TASK GOAL
Check every line of the records below for the string "step" and copy the ones that have it.

- Opening Delimiter -

-- ==== Sys2Proof/Machine/Core.lean ====
section
/-! DEFINITION. The machine as the host reads it. -/

/-- The block: its state, its step, and its state after reset. -/
def Sys2Proof.core : Host.Core := { State := Sys2Proof.Machine.State, Fault := Sys2Proof.Machine.Fault, Refusal := Sys2Proof.Machine.Refusal, step := Sys2Proof.Machine.step, reset := Sys2Proof.Machine.State.reset }
end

- Closing Delimiter -

SOLUTION TO THIS EXERCISE
/-- The block: its state, its step, and its state after reset. -/
def Sys2Proof.core : Host.Core := { State := Sys2Proof.Machine.State, Fault := Sys2Proof.Machine.Fault, Refusal := Sys2Proof.Machine.Refusal, step := Sys2Proof.Machine.step, reset := Sys2Proof.Machine.State.reset }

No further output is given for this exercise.